Bu güruhun, terör örgütünün eylemlerine karşı vatandaşlarını ve topraklarını savunan devlete dil uzattıklarını vurgulayan Erdoğan, "Neymiş efendim, 'hak ve özgürlükler ihlal ediliyormuş.' Evet, terör örgütünün eylemleri yüzünden bölgede yaşayan milyonlarca vatandaşımızın hak ve özgürlükleri ihlal ediliyor. Ama bu ihlali yapan devlet değil, terör örgütünün ta kendisidir" ifadesini kullandı.

Erdoğan, hendekleri barikatlarla kapatanın terör örgütü olduğuna dikkati çekerek, yollara, köprülere bombalar döşeyerek, seyahat özgürlüğünü engelleyenin de terör örgütü olduğunu dile getirdi.

Okulları, hastaneleri, camileri, kütüphaneleri, evleri ve iş yerlerini yakarak, ambulans ve itfaiye araçlarını kurşunlayarak vatandaşa hayatı zehredenin terör örgütü olduğunu belirten Erdoğan, şöyle devam etti:

"Evlerin duvarlarını delip, insanların yatak odalarından geçen tüneller açarak vatandaşımızın hak ve özgürlüklerini ihlal eden yine terör örgütüdür.

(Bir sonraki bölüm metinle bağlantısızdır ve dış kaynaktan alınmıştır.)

-- ==== Sys2Proof/Certificates/Slice0/Obligations.lean ====
section
/-! DEFINITION. Obligations.lean: the statements for the provers.  A command row's statement starts where `State.begins` says that the
command is accepted and its first unit runs, with the operation `o` and the state `t` of that moment, and ends in the state that the
command's own effect gives, settled by its completion (`finish`), by IN_PROGRESS or by a wait (`settle`). -/
open Sys2Proof Sys2Proof.Machine

/-- Host/Core.lean, Step.lean, log entry 18: a step runs the command at the front of the queue on the state with the queue's rest,
and lets device time pass when no command waits. -/
def Obligations.StepRunsFrontCommand : Prop :=
  (∀ (c : Instr) (rest : List Instr) (s : State), step { s with pending := c :: rest } = exec c { s with pending := rest }) ∧
  (∀ (s : State), step { s with pending := [] } = .next (tick { s with pending := [] }))

/-- R27, R46, R86, R89, R145, R382, R424, R441, R460: the values that the manual gives for reset. Log entries 9, 10 and 11 mark
the choices of the model in it. -/
def Obligations.ResetState : Prop :=
  State.reset.sec.life = .unclaimed ∧ State.reset.sec.keysPresent = false ∧ State.reset.sec.session = 0 ∧
    State.reset.boot.link = false ∧ State.reset.boot.deck = false ∧ State.reset.boot.full = false ∧
    State.reset.boot.halted = false ∧ State.reset.stg.epoch = 1 ∧ State.reset.stg.session = none ∧ State.reset.stg.live = [] ∧
    State.reset.q.pairs = [] ∧ State.reset.q.ops = [] ∧ State.reset.idx.banks = [] ∧ State.reset.idx.entries = [] ∧
    State.reset.idx.cascade.enable = false ∧ State.reset.store.namespaces = [] ∧ State.reset.pool.extents = [] ∧
    State.reset.ras.ring = [] ∧ State.reset.ras.fatal = [] ∧ State.reset.tel.counters = [] ∧ State.reset.tel.shared = 0 ∧
    State.reset.mgmt.ceiling = 1000 ∧ State.reset.pending = []

/-- The pool's memory is in canonical form right after reset: it lists nothing, and an unlisted byte reads 0 (R44). Log entry 9
marks the choice of the model in it. -/
def Obligations.ResetMemoryCanonical : Prop :=
  State.reset.pool.mem.wf = true ∧ ∀ a, State.reset.pool.mem.byte a = 0#8

/-- Every step, from every state whose pool memory is in canonical form, leaves it in canonical form: addresses strictly rising
and no listed byte 0, so that equal pool memories are equal data (R44, R310). -/
def Obligations.StepKeepsPoolMemory : Prop :=
  ∀ (s t : State), s.pool.mem.wf = true → step s = .next t → t.pool.mem.wf = true

/-- R44, R310: byte memory: a byte written reads back, every other byte is as before, a write of bytes writes just those bytes,
every write keeps the canonical form, and memories that read the same everywhere are the same data. -/
def Obligations.MemoryLaws : Prop :=
  (∀ (m : Mem) (a x : Nat) (b : Byte), m.wf = true → (m.set a b).wf = true ∧ (m.set a b).byte a = b ∧
    (x ≠ a → (m.set a b).byte x = m.byte x)) ∧
  (∀ (m : Mem) (a x : Nat) (l : List Byte), m.wf = true → (m.write a l).wf = true ∧
    ((m.write a l).byte x = if a ≤ x ∧ x < a + l.length then l.getD (x - a) 0#8 else m.byte x)) ∧
  (∀ (m k : Mem), m.wf = true → k.wf = true → (∀ a, m.byte a = k.byte a) → m = k)

/-- R267: among heads in the order of their queues, the port starts a queue-0 head first; otherwise the eligible head with the
lowest finish tag, the lower queue on a tie; a deferred one only when no other is eligible; and none only when every head is
held. -/
def Obligations.SchedulerPick : Prop :=
  (∀ (l : List Head), pickHead l = none ↔ ∀ x ∈ l, x.colour = .red) ∧
  (∀ (l : List Head) (h : Head), pickHead l = some h → h ∈ l ∧ h.colour ≠ .red ∧
    (h.deferred = true → ∀ x ∈ l, x.colour ≠ .red → x.deferred = true)) ∧
  (∀ (l : List Head) (h : Head), l.Pairwise (fun a b => a.queue.num < b.queue.num) → pickHead l = some h → h.queue.num ≠ 0 →
    ∀ x ∈ l, x.colour ≠ .red → x.deferred = h.deferred →
      x.queue.num ≠ 0 ∧ (h.tag < x.tag ∨ (h.tag = x.tag ∧ h.queue.num ≤ x.queue.num)))

/-- Table 3-8, R70: no command faults, and the only refusal is the start of a vendor-diagnostic operation, which the manual does
not describe; every assigned opcode has a meaning. -/
def Obligations.OnlyVendorRefused : Prop :=
  (∀ (i : Instr) (s : State), (∃ t, exec i s = .next t) ∨
    (∃ tag o, i = .operationStart tag ∧ s.op tag = some o ∧ opBody o.opcode = none ∧ s.startable o = true ∧
      exec i s = .refused (.vendorDiagnostics o.opcode))) ∧
  (∀ op ∈ assignedOpcodes, (opBody op).isSome = true)

/-- No command puts a command into the queue or takes one out: whatever exec does, the waiting commands stay. -/
def Obligations.ExecKeepsQueue : Prop :=
  ∀ (i : Instr) (s t : State), exec i s = .next t → t.pending = s.pending

/-- R34, R36, R457, R461: fuses change only when management advances the anti-rollback counter, and trust anchors only by ENROL
and by a change of the anchors, whatever else happens to the device. Log entry 8 marks the choice of the model in it. -/
def Obligations.TrustedStores : Prop :=
  ∀ (i : Instr) (s t : State), exec i s = .next t →
    (t.boot.fuses ≠ s.boot.fuses → i = .mgmtAdvanceRollback) ∧
    (t.mgmt.anchors ≠ s.mgmt.anchors → (∃ a, i = .enrol a) ∨ (∃ a add, i = .mgmtTrustAnchorChange a add))

/-- R91: a command with EPOCH_CHECK whose bytes 52-55 differ from the low half of the epoch is never run, and it is answered
STALE_EPOCH when nothing else is wrong with it: the row ends where its acceptance ends, and no memory, setting, key or page of the
device has changed. -/
def Obligations.EpochCheck : Prop :=
  (∀ (s : State) (q : QPair) (op : Nat) (pkt : BitVec 512), bit (pf pkt 1 1) 4 = true → pf pkt 52 4 ≠ s.stg.epoch % 2 ^ 32 →
    s.reject q op pkt ≠ none ∧
    (({ s with stg.epoch := pf pkt 52 4 } : State).reject q op pkt = none → s.reject q op pkt = some (.staleEpoch, 0))) ∧
  (∀ (s : State) (q : QPair) (op : Nat) (c : Cmd) (body : Op → State → BodyOut), s.wake.pair c.qp = some q →
    s.wake.reject q op c.pkt = some (.staleEpoch, 0) → s.wake.accept c.qp op c.pkt = (none, (s.wake.accept c.qp op c.pkt).2) ∧
      s.submit op body c = (s.wake.accept c.qp op c.pkt).2) ∧
  (∀ (s t : State) (qp op : Nat) (pkt : BitVec 512), s.accept qp op pkt = (none, t) →
    t.pool.mem = s.pool.mem ∧ t.pool.extents = s.pool.extents ∧ t.pool.dir = s.pool.dir ∧ t.foot = s.foot ∧
      t.stg.live = s.stg.live ∧ t.stg.epoch = s.stg.epoch ∧ t.store.namespaces = s.store.namespaces ∧
      t.store.snapshots = s.store.snapshots ∧ t.store.pins = s.store.pins ∧ t.idx.banks = s.idx.banks ∧
      t.idx.entries = s.idx.entries ∧ t.tiers.weights = s.tiers.weights ∧ t.tiers.leases = s.tiers.leases ∧
      t.boot = s.boot ∧ t.mgmt = s.mgmt ∧ t.pending = s.pending)

/-- R38: while HALT_N is asserted the keystone completes verification but releases no other die, and the sequence resumes at its
300 ms step when HALT_N deasserts. -/
def Obligations.HaltHoldsStart : Prop :=
  ∀ (s : State), s.boot.haltN = true → s.boot.phase = .sensing →
    (∀ sl, s.boot.running = none → s.entropyOk = true → s.boot.bootSlot = some sl →
      ∃ u, exec .firmwareVerified s = .next u ∧ u.boot.running = some sl ∧ u.boot.phase = .sensing ∧ u.boot.haltN = true) ∧
    (exec .fabricLinksTrained s = .next s ∧ exec .readyLink s = .next s ∧ exec .readyDeck s = .next s ∧
      (∀ d, exec (.ddr5CalibrationComplete d) s = .next s) ∧ (∀ l, exec (.hbmTrainingComplete l) s = .next s) ∧
      (∀ c, exec (.nandCalibrationComplete c) s = .next s)) ∧
    (s.boot.running.isSome = true →
      exec .haltNDeassert s = .next { s with boot.haltN := false, boot.phase := .verified })

/-- R27, R73, R80, R83, R87: a command that is accepted and starts takes its entry, tag and buffers and is counted, and renews its
staging session's lease; nothing else of the device has changed when its first unit runs. Log entry 136 marks the choice of the
model in it. -/
def Obligations.BeginsFrame : Prop :=
  ∀ (s t : State) (op : Nat) (c : Cmd) (o : Op), s.begins op c = some (o, t) →
    t.op o.tag = some o ∧ o.qp = c.qp ∧ o.opcode = op ∧ o.pkt = c.pkt ∧ o.epoch = s.stg.epoch ∧ o.started = true ∧
      o.state = .running ∧ t.store = s.store ∧ t.stg.live = s.stg.live ∧ t.stg.old = s.stg.old ∧ t.stg.epoch = s.stg.epoch ∧
      t.stg.commit = s.stg.commit ∧ t.stg.session = (s.wake.renewSession c.qp op).stg.session ∧ t.stg.acting = false ∧
      t.idx = s.idx ∧ t.tiers = s.tiers ∧ t.foot = s.foot ∧
      t.dlv = s.dlv ∧ t.pool = s.pool ∧ t.rma = s.rma ∧ t.grp = s.grp ∧ t.sec = s.sec ∧ t.ras = s.ras ∧ t.mgmt = s.mgmt ∧
      t.boot = s.wake.boot ∧ t.host = s.host ∧ t.pending = s.pending ∧ t.att.descs = s.att.descs ∧
      t.att.windows = s.att.windows ∧ t.att.content = s.att.content

/-- R71, R97, R122, R260, R390, R397: IDENTIFY, STAGE_READ, STAGE_CHECK, QUERY_NAMESPACE, CHAIN_QUERY, PLAN_QUERY, TENANT_STATUS
and ATTEST_REPORT change no byte of the pool, no extent and no directory entry, nothing of the footing, no live setting, no
bank or group of the index, no fuse and no management setting, however they end. -/
def Obligations.ReadOnlyFrame : Prop :=
  ∀ (c : Cmd) (i : Instr) (s u : State), i ∈ [Instr.identify c, .stageRead c, .stageCheck c, .queryNamespace c, .chainQuery c,
      .planQuery c, .tenantStatus c, .attestReport c] → exec i s = .next u →
    (∀ a, u.pool.mem.byte a = s.pool.mem.byte a) ∧ u.pool.extents = s.pool.extents ∧ u.pool.dir = s.pool.dir ∧
      u.foot = s.foot ∧ u.stg.live = s.stg.live ∧ u.stg.epoch = s.stg.epoch ∧ u.idx.banks = s.idx.banks ∧
      u.idx.groups = s.idx.groups ∧ u.boot.fuses = s.boot.fuses ∧ u.mgmt.anchors = s.mgmt.anchors ∧
      u.mgmt.policy = s.mgmt.policy ∧ u.mgmt.ceiling = s.mgmt.ceiling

Tüm bu gerçeklere rağmen kendilerine 'akademisyen' diyen güruh, bildiri yayınlayıp devleti suçluyor. Sadece bununla da kalmıyor, gelişmeleri takip etmek üzere yabancıları ülkemize davet ediyorlar. Bunun adı 'müstemleke zihniyetidir', bunun adı 'mandacılıktır.' Türkiye, bu zihniyetin ihanetiyle yüz yıl önce de karşılaştı. O zaman da bu ülkeyi ancak yabancıların düzeltebileceğine inanan ve kendilerine yine 'aydın' diyen mandacı bir güruh vardı.

Milletimiz, Kurtuluş Savaşı'nı zaferle sonuçlandırıp, istiklalini kazanarak bunlara hak ettikleri cevabı vermişti. Ama maalesef Cumhuriyetimizi kurduktan sonra bu müstemlekecilerin gelip yine köşe başlarını tuttuklarını gördük. Bugün de üstelik çoğu maaşını devletten alan, cebinde bu devletin kimliğini, pasaportunu taşıyan, ülke ortalamasının oldukça üzerinde bir refah seviyesine sahip sözde aydınların ihanetiyle karşı karşıyayız."

Cumhurbaşkanı Erdoğan, salonda kendisini dinleyenlere seslenerek, "Buradan tüm Türkiye'ye, tüm dünyaya şu mesajı vermek istiyorum; Türkiye'nin Kürt vatandaşlarıyla hiçbir sorunu yoktur. Yani Türkiye'de Kürt sorunu diye bir mesele yoktur. Her kesim gibi Kürt kardeşlerimizin kendilerine yaşadıkları yerlere mahsus sıkıntıları olabilir, bunları oturur kendileriyle konuşur, çözeriz" dedi.

Son 14 senede Güneydoğu ve Doğu'ya, Batı'da ne varsa taşındığını, götürüldüğünü kaydeden Erdoğan, "Bugün Türkiye'nin sorunu dünyada pek çok ülkenin de bizar olduğu terör sorunudur, Kürt sorunu değildir. Kendimizi aldatmayalım. Bunu çok iyi anlatmamız lazım. Ama bu aydın müsveddeleri, ne yazık ki kalkıp devletin bir katliam yaptığından bahsediyor. Ey aydın müsveddeleri, siz karanlıksınız karanlık. Aydın falan değilsiniz. Sizler ne Güneydoğu'yu ne Doğu'yu, buraların adresini bilemeyecek kadar karanlıksınız ve cahilsiniz. Ama oraları bizler kendi evimizin yolu gibi, adresi gibi çok iyi biliriz" diye konuştu.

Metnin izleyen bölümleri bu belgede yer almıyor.